Subud literature rejects the suggestion that Subud is a religion, but rather describes it as "spiritual dancing". The difference between religion and spirituality is much debated. Subud is treated as a religious organisation in some countries, such as the UK, where it is registered as religious charity, but in other places, such as Indonesia, it is viewed by the government as an education organisation, since the government officially endorse only six religions, and religious conflicts between majority and minority are rife. It appears that Subud (along with numerous other groups with similar reservations) is forced because of conditions in some countries to register as a religion as there are no alternative categories offered for registration.

==Advice and teachings==

Subud is sometimes said to not be a religion on the grounds that it does not propound a specific teaching, nor does it insist that members adhere to any given set of beliefs. Rather, Subud practitioners may individually feel that they receive regular contact with God or some divine reality, from whom or which a kind of inner wisdom may be received directly. This formulation is vulnerable to criticism on the grounds that (a) some "religions" may be described similarly, and/or (b) that many Subud members in fact propound certain beliefs as 'Subud' beliefs. In a paper published in the academic journal 'Group Dynamics: Theory, Research and Practice', Stephen C. Urlich of Lincoln University concludes: "In this article, I have shown that despite Subud's claims to the contrary, it does have a complex theology."

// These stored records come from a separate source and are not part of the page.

-- ==== Sys2Proof/Machine/Core.lean ====
section
/-! DEFINITION. The machine behind the host's interface. -/

def Sys2Proof.core : Host.Core :=
  { State := Sys2Proof.Machine.State, Fault := Sys2Proof.Machine.Fault,
    Refusal := Sys2Proof.Machine.Refusal, step := Sys2Proof.Machine.step,
    reset := Sys2Proof.Machine.State.reset }
end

==Universalist pluralism==

Another reason often given is that Subud is universalist and pluralist, welcoming members from all religions (including atheists). There do, however, exist religions which allow followers to belong to other religions as well, most notably Buddhism and Unitarian Universalism. A practical reason for this explanation arises from the fact that some religions, such as Christianity, Baháʼí Faith and Islam, do see participation in Subud as contravening their stance forbidding multiple identification. Subud practitioners have naturally sought to avoid a situation in which followers of those religions would face religious restrictions against joining Subud.

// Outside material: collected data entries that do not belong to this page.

-- ==== Sys2Proof/Tests/Slice0.lean ====
section
/-! SUPPORT. The model's own tests. Every expected value stands in spec/95_test_vectors.md under the name the
test's comment gives (they hold at the default parameters), or is written out by hand from the rule named. The second half
shows, for each statement that has hypotheses, concrete values that meet them. -/

open Sys2Proof Sys2Proof.Machine

namespace Sys2Proof.Tests

-- One theorem after the other: the kernel evaluations side by side take too much memory.
set_option Elab.async false

/-- The `n` bytes of a number, the first byte the most significant. -/
def hex (n v : Nat) : Bytes n := tabulate n fun i => BitVec.ofNat 8 (v >>> (8 * (n - 1 - i)))

/-- Bits, written as 0 and 1. -/
def bits (ds : List Nat) : Bits := ds.map (· == 1)

/-- Symbols: 0 and 1, and 2 for an erasure. -/
def syms (ds : List Nat) : List Sym := ds.map fun d => if d = 2 then .erased else .bit (d == 1)

/-- The state of an outcome, if it is a next state. -/
def nextOf : Host.Outcome State Fault Refusal → Option State
  | .next s => some s
  | .fault _ => none
  | .refused _ => none

/-- The refusal of an outcome, if it is one. -/
def refusalOf : Host.Outcome State Fault Refusal → Option Refusal
  | .next _ => none
  | .fault _ => none
  | .refused r => some r

/-- `L` of spec/95_test_vectors.md, a valid Link Setup Frame. -/
def frameL : Bytes 30 := hex 30 0x000102030405060708090A0B0C0D0E0F101112131415161718191A1BF305

/-- `L2` of spec/95_test_vectors.md, another valid one. -/
def frameL2 : Bytes 30 := hex 30 0xFFFEFDFCFBFAF9F8F7F6F5F4F3F2F1F0EFEEEDECEBEAE9E8E7E6E5E4BB13

/-- The state with `L2` adopted, segments 0, 1, 3, 4, 5 of `L` accepted, and a stream frame. -/
def missingTwo : State :=
  { State.reset with dec := {
      lsf := frameL2
      lsfScratch := hex 30 0x0001020304050607080900000000000F101112131415161718191A1BF305
      segmap := 0x3B#6
      stream := hex 18 0x000102030405060708090A0B0C0D0E0F1011 } }

/-- The raw frame of V-DF-1: segment 2 of `L`. -/
def frameSegment2 : Bytes 48 := hex 48
  0xFF5DAFEB4983167A3A6D5ECE111F05FC5E55A7D0B24754BDD696045F8433D998A0106CABF719E9F583182F96E5F62B8D

/-- The raw frame of V-DF-10: segment number 6. -/
def frameSegment6 : Bytes 48 := hex 48
  0xFF5DAFEB4983167A7A6D5ECE111705F45E55A7C0B24754BDD494045F8433D998A0106CABF799E9F583182E96E5F62B8D

/-- The raw frame of V-DF-2, which carries `L`. -/
def frameLinkSetup : Bytes 48 := hex 48
  0x55F7C76F4F3C66C89C85CE5A8D0863EC87C3264AD57091DA1DEEDC191B577337B9C778B11B6F6DA9C6A8128422354888

/-- The raw frame of V-DF-11: the stream sync word and 46 zero bytes. -/
def frameZeroStream : Bytes 48 := frameOf syncRefStream (zeroBytes 46)

/-- The state `missingTwo` with the frame of segment 2 issued. -/
def issuedTwo : State := { missingTwo with input := 0x01 :: frameSegment2.toList }

/-- A payload whose LICH field is the one of V-LI-1, segment 2. -/
def payloadSegment2 : Bytes 46 := txTransform (hex 46 (0x1230AC456B6C789810A40E84 <<< 272))

/-! Well-formedness: each check refuses an ill-formed term. -/

theorem test_wf_refuses_preamble_sync : (Instr.dfPreamble #v[0x55, 0xF7] (zeroBytes 46)).wf = false := by decide
theorem test_wf_refuses_link_setup_sync : (Instr.dfLinkSetup #v[0x77, 0x77] (zeroBytes 46)).wf = false := by decide
theorem test_wf_refuses_stream_sync : (Instr.dfStream #v[0x55, 0x5D] (zeroBytes 46)).wf = false := by decide
theorem test_wf_refuses_unknown_sync : (Instr.dfUnknown #v[0x00, 0xF7] (zeroBytes 46)).wf = false := by decide
theorem test_wf_refuses_pattern_without_one : (Instr.depuncture [true] [false, false]).wf = false := by decide
theorem test_wf_refuses_odd_symbols : (Instr.viterbi [.erased]).wf = false := by decide
theorem test_wf_refuses_convdec_pattern : (Instr.convdec [0xFF] [] 0).wf = false := by decide
theorem test_wf_refuses_convdec_size : (Instr.convdec [0xFF] [true] 1).wf = false := by decide +kernel

/-! Decoding: words written out from the encodings of 30_encoding.md. -/

/-- Command code 0x00, R75. -/
theorem test_decode_reset : decode .command [0b00000000, 0xAB] = .ok .reset [0xAB] := by decide
/-- Command code 0x01 and 48 bytes, R75. -/
theorem test_decode_decode_frame :
    decode .command (0b00000001 :: List.replicate 48 0x5A ++ [0x00]) =
      .ok (.decodeFrame (Vector.replicate 48 0x5A)) [0x00] := by decide +kernel
/-- Command code 0x02 is reserved, R76. -/
theorem test_decode_reserved : decode .command [0x02] = .reject (.reservedCommand 0x02) := by decide
/-- Command code 0xFF is reserved, R76. -/
theorem test_decode_reserved_last : decode .command [0xFF, 0x00] = .reject (.reservedCommand 0xFF) := by decide
/-- 47 bytes behind the command byte, U2. -/
theorem test_decode_truncated :
    decode .command (0x01 :: List.replicate 47 0x77) = .reject (.truncatedFrame 47) := by decide
/-- The preamble word 0111 0111 0111 0111, R62. -/
theorem test_decode_preamble :
    decode .sync ([0b01110111, 0b01110111] ++ List.replicate 46 0) =
      .ok (.dfPreamble #v[0x77, 0x77] (zeroBytes 46)) [] := by decide +kernel
/-- The link-setup word 0101 0101 1111 0111, R62. -/
theorem test_decode_link_setup :
    decode .sync ([0b01010101, 0b11110111] ++ List.replicate 46 0) =
      .ok (.dfLinkSetup #v[0x55, 0xF7] (zeroBytes 46)) [] := by decide +kernel
/-- The stream word 1111 1111 0101 1101, R62. -/
theorem test_decode_stream :
    decode .sync ([0b11111111, 0b01011101] ++ List.replicate 46 0x21) =
      .ok (.dfStream #v[0xFF, 0x5D] (Vector.replicate 46 0x21)) [] := by decide +kernel
/-- V-CL-15: 00 77 is no reference word's, R62. -/
theorem test_decode_unknown :
    decode .sync ([0b00000000, 0b01110111] ++ List.replicate 46 0) =
      .ok (.dfUnknown #v[0x00, 0x77] (zeroBytes 46)) [] := by decide +kernel
/-- A unit operation has no encoding, R78. -/
theorem test_decode_unit : decode .unit [0x00] = .reject .noEncoding := by decide
/-- Table words, with the bits as spec/opcode_table.json numbers them. -/
theorem test_table_words :
    decodeTableWord 8 0 = some .reset ∧ decodeTableWord 8 1 = some (.decodeFrame (zeroBytes 48)) ∧
    decodeTableWord 16 0x55F7 = some (.dfLinkSetup #v[0x55, 0xF7] (zeroBytes 46)) ∧
    decodeTableWord 12 0 = none := by decide +kernel
/-- The encoding of a script is 00 for RESET and 01 and the frame bytes for DECODE_FRAME, R79. -/
theorem test_encode_script :
    encodeScript [.reset, .decodeFrame (Vector.replicate 48 0x77), .reset] =
      0x00 :: 0x01 :: (List.replicate 48 0x77 ++ [0x00]) := by decide
/-- The script line of RESET, R79. -/
theorem test_script_line_reset : scriptLine .reset = some ['R', 'E', 'S', 'E', 'T'] := by decide
/-- The digits of a frame byte, R79. -/
theorem test_hex_byte : hexByte 0x9F = ['9', 'F'] ∧ hexByte 0x0A = ['0', 'A'] := by decide

/-! Bit order and fields. -/

/-- R43: position 0 is bit 7 of byte 0. -/
theorem test_getbit_first : getbit (#v[0x80, 0x01] : Bytes 2) 0 = true ∧
    getbit (#v[0x80, 0x01] : Bytes 2) 15 = true ∧ getbit (#v[0x80, 0x01] : Bytes 2) 8 = false := by decide
/-- R43: position 9 is bit 6 of byte 1. -/
theorem test_setbit : setbit (#v[0x00, 0x80] : Bytes 2) 9 true = #v[0x00, 0xC0] := by decide +kernel
/-- The four values of segment 5 of `L`, V-LI-17. -/
theorem test_pack_segment :
    packSegment 0x191 0xA1B 0xF30 0x5A0 = #v[0x19, 0x1A, 0x1B, 0xF3, 0x05, 0xA0] := by decide

/-! The units. -/

/-- V-CL-19: the complement of the stream word is at distance 16. -/
theorem test_dist16 : dist16 #v[0x00, 0xA2] syncRefStream = 16 := by decide
/-- V-CL-7: 75 FF is at distance 3 from the preamble word. -/
theorem test_exec_dist16 :
    nextOf (exec (.dist16 #v[0x75, 0xFF] #v[0x77, 0x77]) missingTwo) =
      some { missingTwo with result := some (.distance 3) } := by decide +kernel
/-- V-CL-9 to V-CL-12, V-CL-15: ties and the threshold. -/
theorem test_classify :
    classify #v[0x55, 0x5D] = .linkSetup ∧ classify #v[0xFF, 0xF7] = .preamble ∧
    classify #v[0x03, 0x77] = .preamble ∧ classify #v[0x00, 0xF7] = .linkSetup ∧
    classify #v[0x00, 0x77] = .unknown := by decide
/-- V-CL-16: far from all, and the condition is noted. -/
theorem test_exec_classify :
    nextOf (exec (.classify #v[0x00, 0x00]) missingTwo) =
      some { missingTwo with result := some (.frameType .unknown), condition := .syncMismatch } := by decide +kernel
/-- V-BX-2. -/
theorem test_decorrelate :
    decorrelate (tabulate 46 (BitVec.ofNat 8)) = hex 46
      0xD6B4E03386FA8265B2479C9BD495D3521CD940508508EE7970362FC108F7D36939ACF7A3F516A1347F31070254EE := by
  decide +kernel
/-- V-BX-3. -/
theorem test_deinterleave :
    deinterleave (tabulate 46 (BitVec.ofNat 8)) = hex 46
      0x141516171011121B1C1D1E1F38292A23242526272021222B2C2D0E0F0801020304050405020B08090E0F08191A13 := by
  decide +kernel
/-- V-BX-6. -/
theorem test_bitxform :
    bitxform (tabulate 46 (BitVec.ofNat 8)) = hex 46
      0xCC894476325C2C02E331E59AF9941551B1FC73E71121227DA332A4573AC61720E4F3F2BCCB1B9447DCC59A05D2DE := by
  decide +kernel
/-- V-BX-7: the sequence itself transforms to zeros. -/
theorem test_exec_bitxform :
    nextOf (exec (.bitxform decorrSeq) missingTwo) =
      some { missingTwo with result := some (.bytes (List.replicate 46 0)) } := by decide +kernel
/-- The encoding of 123, 95_test_vectors.md 2.3. -/
theorem test_golay_encode : golayEncode 0x123 = 0x1230AC#24 := by decide +kernel
/-- V-GO-6: three errors. -/
theorem test_golay_three_errors : golay24Decode 0x5232AD = .ok 0x123 := by decide +kernel
/-- V-GO-7: four errors. -/
theorem test_exec_golay :
    nextOf (exec (.golay24Decode 0x5632AD) missingTwo) =
      some { missingTwo with result := some (.golay .uncorrectable), condition := .golayUncorrectable none } := by
  decide +kernel
/-- V-VI-1: the impulse response. -/
theorem test_enc : enc (bits [1, 0, 0, 0, 0, 0, 0, 0]) = bits [1, 1, 0, 1, 0, 1, 1, 0, 1, 1, 0, 0, 0, 0, 0, 0] := by decide
/-- V-VI-5. -/
theorem test_depuncture : depuncture (bits [1, 1, 1, 1, 0, 0, 1, 1, 1, 0, 1, 1]) punctLsf = syms [1, 1, 2, 1, 1, 0, 2, 0, 1, 1, 2, 1, 0, 1, 2, 1] := by
  decide +kernel
/-- V-VI-6: five symbols and one of padding. -/
theorem test_exec_depuncture :
    nextOf (exec (.depuncture (bits [1, 0, 1, 1]) punctLsf) missingTwo) =
      some { missingTwo with result := some (.symbols (syms [1, 0, 2, 1, 1, 2])) } := by decide +kernel
/-- V-VI-4: one error corrected, for both ends and both constant tie-breaks. -/
theorem test_viterbi :
    viterbi ⟨.free, fun _ _ _ => false⟩ (syms [1, 1, 0, 0, 1, 0, 0, 0, 1, 1, 1, 2, 0, 1, 1, 1]) = bits [1, 0, 1, 1, 0, 0, 0, 0] ∧
    viterbi ⟨.zero, fun _ _ _ => true⟩ (syms [1, 1, 0, 0, 1, 0, 0, 0, 1, 1, 1, 2, 0, 1, 1, 1]) = bits [1, 0, 1, 1, 0, 0, 0, 0] := by decide +kernel
/-- V-VI-10: the three tied paths cost 2, and an end in state 0 leaves one. -/
theorem test_viterbi_tie :
    pathCost (bits [0, 0, 0, 0, 0, 0]) (syms [1, 1, 0, 0, 0, 0, 0, 0, 0, 0, 0, 0]) = 2 ∧ pathCost (bits [1, 1, 0, 1, 0, 0]) (syms [1, 1, 0, 0, 0, 0, 0, 0, 0, 0, 0, 0]) = 2 ∧
    pathCost (bits [1, 1, 0, 1, 0, 1]) (syms [1, 1, 0, 0, 0, 0, 0, 0, 0, 0, 0, 0]) = 2 ∧
    viterbi ⟨.zero, fun _ _ _ => true⟩ (syms [1, 1, 0, 0, 0, 0, 0, 0, 0, 0, 0, 0]) = bits [0, 0, 0, 0, 0, 0] := by decide +kernel
/-- V-VI-21: two errors in a stream payload. -/
theorem test_convdec_stream :
    convdecStream ⟨.free, fun _ _ _ => false⟩ (toBytes 46 (List.replicate 12 0 ++ (hex 34
      0x0000000D5866E1C6CD681BEB31B8EE3EBC0CB376EE6CF7E6E300DF71CFA896C1AC5B).toList)) =
      hex 18 0x000102030405060708090A0B0C0D0E0F1011 := by decide +kernel
/-- V-VI-12: the first 20 of its bytes, which hold no error, decode to the first 12 bytes of `L`. -/
theorem test_convdec_lsf_pattern :
    convdec ⟨.free, fun _ _ _ => true⟩ ((hex 20 0x0000017475872CAA0BF4CD8D8F7416975A96779B).toList) punctLsf 12 =
      slice frameL 0 12 := by decide +kernel
/-- R136 over V-VI-1: two coded bytes, no puncturing, one byte decoded. -/
theorem test_convdec : convdec ⟨.free, fun _ _ _ => true⟩ [0b11010110, 0b11000000] [true] 1 = #v[0x80] := by
  decide +kernel
/-- R150. -/
theorem test_exec_lich_extract :
    nextOf (exec (.lichExtract (tabulate 46 (BitVec.ofNat 8))) missingTwo) =
      some { missingTwo with result := some (.bytes [0, 1, 2, 3, 4, 5, 6, 7, 8, 9, 10, 11]) } := by decide +kernel
/-- V-LI-6: 1, 2 and 3 errors corrected. -/
theorem test_lich_unpack :
    lichUnpack (hex 12 0x9230AC457A6C789817A40E84) = .segment #v[0x12, 0x34, 0x56, 0x78, 0x9A] 2 := by
  decide +kernel
/-- V-LI-8: the Golay condition before the reserved number. -/
theorem test_exec_lich_unpack :
    nextOf (exec (.lichUnpack (hex 12 0x1230A3456B6C789810AC0D5E)) missingTwo) =
      some { missingTwo with
        result := some (.lich (.golayUncorrectable 0)), condition := .golayUncorrectable (some 0) } := by
  decide +kernel
/-- The sixth segment of `L` completes a valid candidate, as in command 8 of P2. -/
theorem test_accumulate_completes :
    nextOf (exec (.lichAccumulate (segmentOf frameL 2) 2) missingTwo) =
      some { missingTwo with dec := { missingTwo.dec with lsf := frameL, lsfScratch := zeroBytes 30, segmap := 0 } } := by
  decide +kernel
/-- The sixth segment with byte 14 changed to 0F completes an invalid one, as in command 8 of P4. -/
theorem test_accumulate_invalid :
    nextOf (exec (.lichAccumulate #v[0x0A, 0x0B, 0x0C, 0x0D, 0x0F] 2) missingTwo) =
      some { missingTwo with
        dec := { missingTwo.dec with lsfScratch := zeroBytes 30, segmap := 0 }, condition := .lsfInvalid } := by
  decide +kernel
/-- V-CR-3. -/
theorem test_crc16 : crc16 [0x31, 0x32, 0x33, 0x34, 0x35, 0x36, 0x37, 0x38, 0x39] = 0x772B := by decide +kernel
/-- V-CR-6, V-CR-7, V-CR-9. -/
theorem test_lsf_valid : lsfValid (zeroBytes 30) = false ∧ lsfValid frameL = true ∧
    lsfValid (hex 30 0x95E0) = true := by decide +kernel

/-! Steps. -/

/-- V-RS-1. -/
theorem test_step_reset :
    nextOf (step { missingTwo with input := [0x00, 0x01] }) = some { State.reset with input := [0x01] } := by
  decide +kernel
/-- V-DF-7: SYNC_MISMATCH, nothing else. -/
theorem test_step_unknown :
    nextOf (step (missingTwo.withFetchWord 16 0x0077)) =
      some { missingTwo with result := some (.frameType .unknown), condition := .syncMismatch } := by
  decide +kernel
/-- Property 7: a preamble frame changes nothing. -/
theorem test_step_preamble :
    nextOf (step (missingTwo.withFetchWord 16 0x7777)) =
      some { missingTwo with result := some (.frameType .preamble) } := by decide +kernel
/-- V-DF-11: the stream sync word and zeros run the path DF.STREAM; sub-block 2 is uncorrectable. -/
theorem test_step_stream :
    (nextOf (step (State.reset.withFetchWord 16 0xFF5D))).map (·.condition) =
      some (.golayUncorrectable (some 2)) := by decide +kernel
/-- V-DF-2: the link-setup frame of `L` is taken for one, and transforms to the payload of V-VI-12. -/
theorem test_decode_frame_link_setup :
    (decodeFrameWith vitChoice frameLinkSetup missingTwo.dec).1 = .linkSetup ∧
    (decodeFrameWith vitChoice frameLinkSetup missingTwo.dec).2.2 = .none ∧
    bitxform (framePayload frameLinkSetup) = hex 46
      0x0000017475872CAA0BF4CD8D8F7416975A96779B182FB1DBA4E82E38D3E914FD2F78CEFC041631880378CE15B6B7 := by
  decide +kernel
/-- V-DF-1: the segment and the stream bytes. -/
theorem test_decode_frame_stream :
    (decodeFrameWith ⟨.zero, fun _ _ _ => false⟩ frameSegment2 Decoder.cleared) =
      (.stream, { Decoder.cleared with
        lsfScratch := hex 30 0x0A0B0C0D0E000000000000000000000000000000
        segmap := 0x04#6
        stream := hex 18 0x000102030405060708090A0B0C0D0E0F1011 }, .none) := by decide +kernel
/-- A reserved command is refused, R76. -/
theorem test_step_reserved :
    refusalOf (step { missingTwo with input := [0x80] }) = some (.reservedCommand 0x80) := by decide
/-- Nothing issued: the state stays, R208. -/
theorem test_step_idle : nextOf (step missingTwo) = some missingTwo := by decide +kernel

Subud sometimes finds itself on the other end of this dynamic—for example, when it recommends practitioners against "mixing" Subud with other practices such as yoga or meditation. Since yoga and meditation are major elements of Hinduism and Buddhism, some Subud members complain that this conflicts with the encouragement to practice the religion of their choice. However, the restriction is actually upon doing yoga or other meditation during the Latihan itself; i.e. mixing spiritual practices during the same half-hour. Hindu and Buddhist members are not required to give up any aspect of their religion outside of the Latihan hall.

Subud is sometimes described as "non-denominational", a curious term which usually refers to religious denominations within Christianity. "Non-sectarian" would probably be most accurate, as within Subud the mixing of religious groups goes hand in hand with the mingling of different ethnic groups from around the world.